Another rather theoretical case is when a single multi-architecture image refers to the same single-architecture image more than once. By definition, all child images should be for a different architecture, so in practice this should not happen.
Note that single-architecture images may also be tagged, although it is very common to only tag the multi-architecture manifest and not the single-architecture images below. But it is a possibility.
Newer OCI specifications added the capability to store additional content in registries to enhance container images. For example, a software bill of materials (SBOM) can be used to improve software supply chain security by declaring components used to build a particular image, attestations provide cryptographically verifiable information on e.g. how a particular image was built.

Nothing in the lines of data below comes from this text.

-- ==== Sys2Proof/Machine/Strip.lean ====
section
/-! DEFINITION. The strip parsers (R20 to R32): what becomes of each packet of an area, and group presence. -/

namespace Sys2Proof.Machine

/-! ### Reports (R18, R28) -/

/-- R28: one checksum failure is counted and offered. -/
def State.reportChecksum (s : State) (l : Fin 4) (ev : AreaEvent) : State :=
  (s.updLane l fun r => { r with checksum := satInc r.checksum }).offerFault l .checksum ev

/-- R28: one malformed packet is counted and offered. -/
def State.reportMalformed (s : State) (l : Fin 4) (ev : AreaEvent) : State :=
  (s.updLane l fun r => { r with malformed := satInc r.malformed }).offerFault l .malformed ev

/-- R28: one sequence gap is counted and offered. -/
def State.reportGap (s : State) (l : Fin 4) (ev : AreaEvent) : State :=
  (s.updLane l fun r => { r with gaps := satInc r.gaps }).offerFault l .seqGap ev

/-- R25: one accepted packet is counted. -/
def State.reportAccepted (s : State) (l : Fin 4) : State :=
  s.updLane l fun r => { r with accepted := satInc r.accepted }

/-! ### Accepted packets (R25, R26, R29) -/

/-- R25: the packet's count is not the last count plus 1. -/
def GroupState.gap (gs : GroupState) (count : Byte) : Bool :=
  match gs.lastCount with
  | some c => count != c + 1
  | none => false

/-- R25: the sequence count of an accepted packet of group `g`. -/
def State.checkSequence (s : State) (l : Fin 4) (ev : AreaEvent) (g : Fin 16) (count : Byte) : State :=
  let gap := (s.groups.get g).gap count
  let s1 := s.reportAccepted l
  let s2 := if gap then s1.reportGap l ev else s1
  s2.updGroup g fun gs => { gs with lastCount := some count, pendingD := gs.pendingD || gap }

/-- R29, R31: an accepted packet of event number `no` makes an ABSENT group PRESENT, opens an IDLE store, and marks the
frame. -/
def State.markPresent (s : State) (no : Nat) (g : Fin 16) : State :=
  let s1 :=
    if (s.groups.get g).present then s
    else (s.updGroup g fun gs => { gs with present := true, pendingD := true }).raiseAs no s.ref.frameCount
      [(.groupState, g.val, 1)]
  let s2 :=
    if (s1.strip.get g).state = .idle then
      (s1.updStrip g Store.openIdle).updGroup g fun gs => { gs with pendingD := true }
    else s1
  s2.updGroup g fun gs => { gs with seenFrame := true }

/-- R26: one set is written; the first while the pending discontinuity is set carries D and clears it. -/
def State.writeSet (s : State) (g : Fin 16) (x : SampleSet) : State :=
  (s.writeStrip g { x with d := (s.groups.get g).pendingD }).updGroup g fun gs => { gs with pendingD := false }

/-- R26: sets written one after another, each to its group's store. -/
def State.writeSets (s : State) (xs : List (Fin 16 × SampleSet)) : State := xs.foldl (fun s x => s.writeSet x.1 x.2) s

/-- R24, R25, R29: an accepted audio packet of group `g`, before its sets are written. -/
def State.acceptPacket (s : State) (l : Fin 4) (ev : AreaEvent) (g : Fin 16) (p : Packet) : State :=
  ((s.updGroup g fun gs => { gs with seenLine := true }).checkSequence l ev g (wordByte p.seq)).markPresent ev.no g

/-- R21, R23, R24: what the parser makes of a packet that passed R22, and the sets it then writes. -/
def State.judgePacket (s : State) (l : Fin 4) (ev : AreaEvent) (p : Packet) :
    State × Verdict × List (Fin 16 × SampleSet) :=
  match kindGroup p.kind with
  | none => (s, .foreign, [])
  | some c =>
    let g := groupNo l c
    if p.check ≠ p.sum then
      ((s.updGroup g fun gs => { gs with pendingD := true }).reportChecksum l ev, .checksumFailure, [])
    else if (s.groups.get g).seenLine then (s.reportMalformed l ev, .duplicate, [])
    else (s.acceptPacket l ev g p, .accepted, (payloadSets p.payload).map fun x => (g, x))

/-- The packets of an area judged in area order, the sets of each written before the next is judged. -/
def State.judgeAll (s : State) (l : Fin 4) (ev : AreaEvent) : List (Nat × Packet) → State × List WalkEntry
  | [] => (s, [])
  | (pos, p) :: ps =>
    let (s1, v, xs) := s.judgePacket l ev p
    let (s2, es) := (s1.writeSets xs).judgeAll l ev ps
    (s2, { start := pos, packet := p, verdict := v } :: es)

/-- R20: the four "seen this line" marks are clear when a walk begins. -/
def State.clearSeenLine (s : State) (l : Fin 4) : State :=
  four.foldl (fun s c => s.updGroup (groupNo l c) fun gs => { gs with seenLine := false }) s

/-- R22: a walk that ends on a failure reports one malformed packet. -/
def State.endWalk (s : State) (l : Fin 4) (ev : AreaEvent) (failed : Bool) : State :=
  if failed then s.reportMalformed l ev else s

/-- R20: the walk of an area, from its first position. -/
def Walk.start (area : List LaneWord) : Walk :=
  { sets := [], todo := (walkArea area).1, entries := [], ending := (walkArea area).2.1, failed := (walkArea area).2.2 }

/-- R20 to R28: all that is left of a walk, and the result that the parser hands to the builder (R27). -/
def Walk.finish (l : Fin 4) (ev : AreaEvent) (w : Walk) (s : State) : State × WalkResult :=
  let (s1, es) := (s.writeSets w.sets).judgeAll l ev w.todo
  (s1.endWalk l ev w.failed, { entries := w.entries ++ es, ending := w.ending, failed := w.failed })

/-- R20 to R28: the strip parser takes a carriage-line event whole. -/
def State.stripWalk (s : State) (l : Fin 4) (ev : AreaEvent) (area : List LaneWord) : State × WalkResult :=
  (Walk.start area).finish l ev (s.clearSeenLine l)

/-! ### Presence at frame end and at the lane's exit from RUNNING (R30, R13) -/

/-- R30: a PRESENT group becomes ABSENT. -/
def State.makeAbsent (s : State) (g : Fin 16) : State :=
  (s.updGroup g fun gs => { gs with present := false, lastCount := none, pendingD := false }).updStrip g Store.flush

/-- R31: the GROUP_STATE notices of the groups of lane `l` that are PRESENT and that `f` says become ABSENT, in
ascending order (assumption 17). -/
def State.absentNotices (s : State) (l : Fin 4) (f : GroupState → Bool) : List Pending :=
  (four.filter fun c => (s.groups.get (groupNo l c)).present && f (s.groups.get (groupNo l c))).map fun c =>
    (.groupState, (groupNo l c).val, 0)

/-- R30: the review of one group at a frame-end event. -/
def State.reviewGroup (s : State) (g : Fin 16) : State :=
  let s1 :=
    if (s.groups.get g).present && !(s.groups.get g).seenFrame then s.makeAbsent g else s
  s1.updGroup g fun gs => { gs with seenFrame := false }

/-- R30: the parser takes a frame-end event, one event with its notices. -/
def State.parserFrameEnd (s : State) (l : Fin 4) : State :=
  (four.foldl (fun s c => s.reviewGroup (groupNo l c)) s).raiseAll (s.absentNotices l fun gs => !gs.seenFrame)

/-- R13, R30: one group when its lane leaves RUNNING. -/
def State.stopGroup (s : State) (g : Fin 16) : State :=
  let s1 := if (s.groups.get g).present then s.makeAbsent g else s
  (s1.updGroup g fun gs => { gs with lastCount := none, seenFrame := false }).updStrip g Store.flush

/-- R13: the parser and the strip stores when the lane leaves RUNNING. The GROUP_STATE notices are raised with the
LANE_STATE of that event (`State.exitNotices`). -/
def State.parserStop (s : State) (l : Fin 4) : State :=
  four.foldl (fun s c => s.stopGroup (groupNo l c)) s

end Sys2Proof.Machine
end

The common theme is that the additional content does not contain a container image, but metadata that is associated with an actual container image. Correspondingly, a relationship needs to be established between the additional manifest and the manifest it refers to.
The
OCI distribution specification version 1.1.0
introduced the optional
Referrers API.
According to the specification, manifests may contain a subject
field pointing
to another manifest via its digest, thereby making it clear that this manifest
does not represent an actual container image, but that it enhances another
artifact, typically an actual container image.
Since the referrers API is optional, a fallback scheme mandates an alternative
way of relating a manifest to another, the
referrers tag schema.
Here, instead of including a subject
field, the manifest is tagged with the
digest of the referred manifest. To satisfy the rules for tags, the digest
<alg>:<digest>
is replaced with <alg>-<digest>
to form the tag.
In summary, container registries may implement different standards and may differ in subtle ways. The contained images will often form a forest, where each root is a multi-architecture image. However, relationships between the different manifests may be specified in different ways. In some cases, like a multi-architecture manifest pointing to the corresponding single-architecture manifests, the parent points to its children. In other cases, like the referrers tag schema, the child points to its parent.
This action tries to be as standard-agnostic as possible. To that end, it can discover relationships between manifests when a parent points to its child, or vice versa. By arranging all related manifests in a proper tree structure, the integrity of all relationships can be maintained when deleting select container images. The action also does assume as little as possible to be able to handle uncommon cases, like tagged single-architecture child images or shared child images.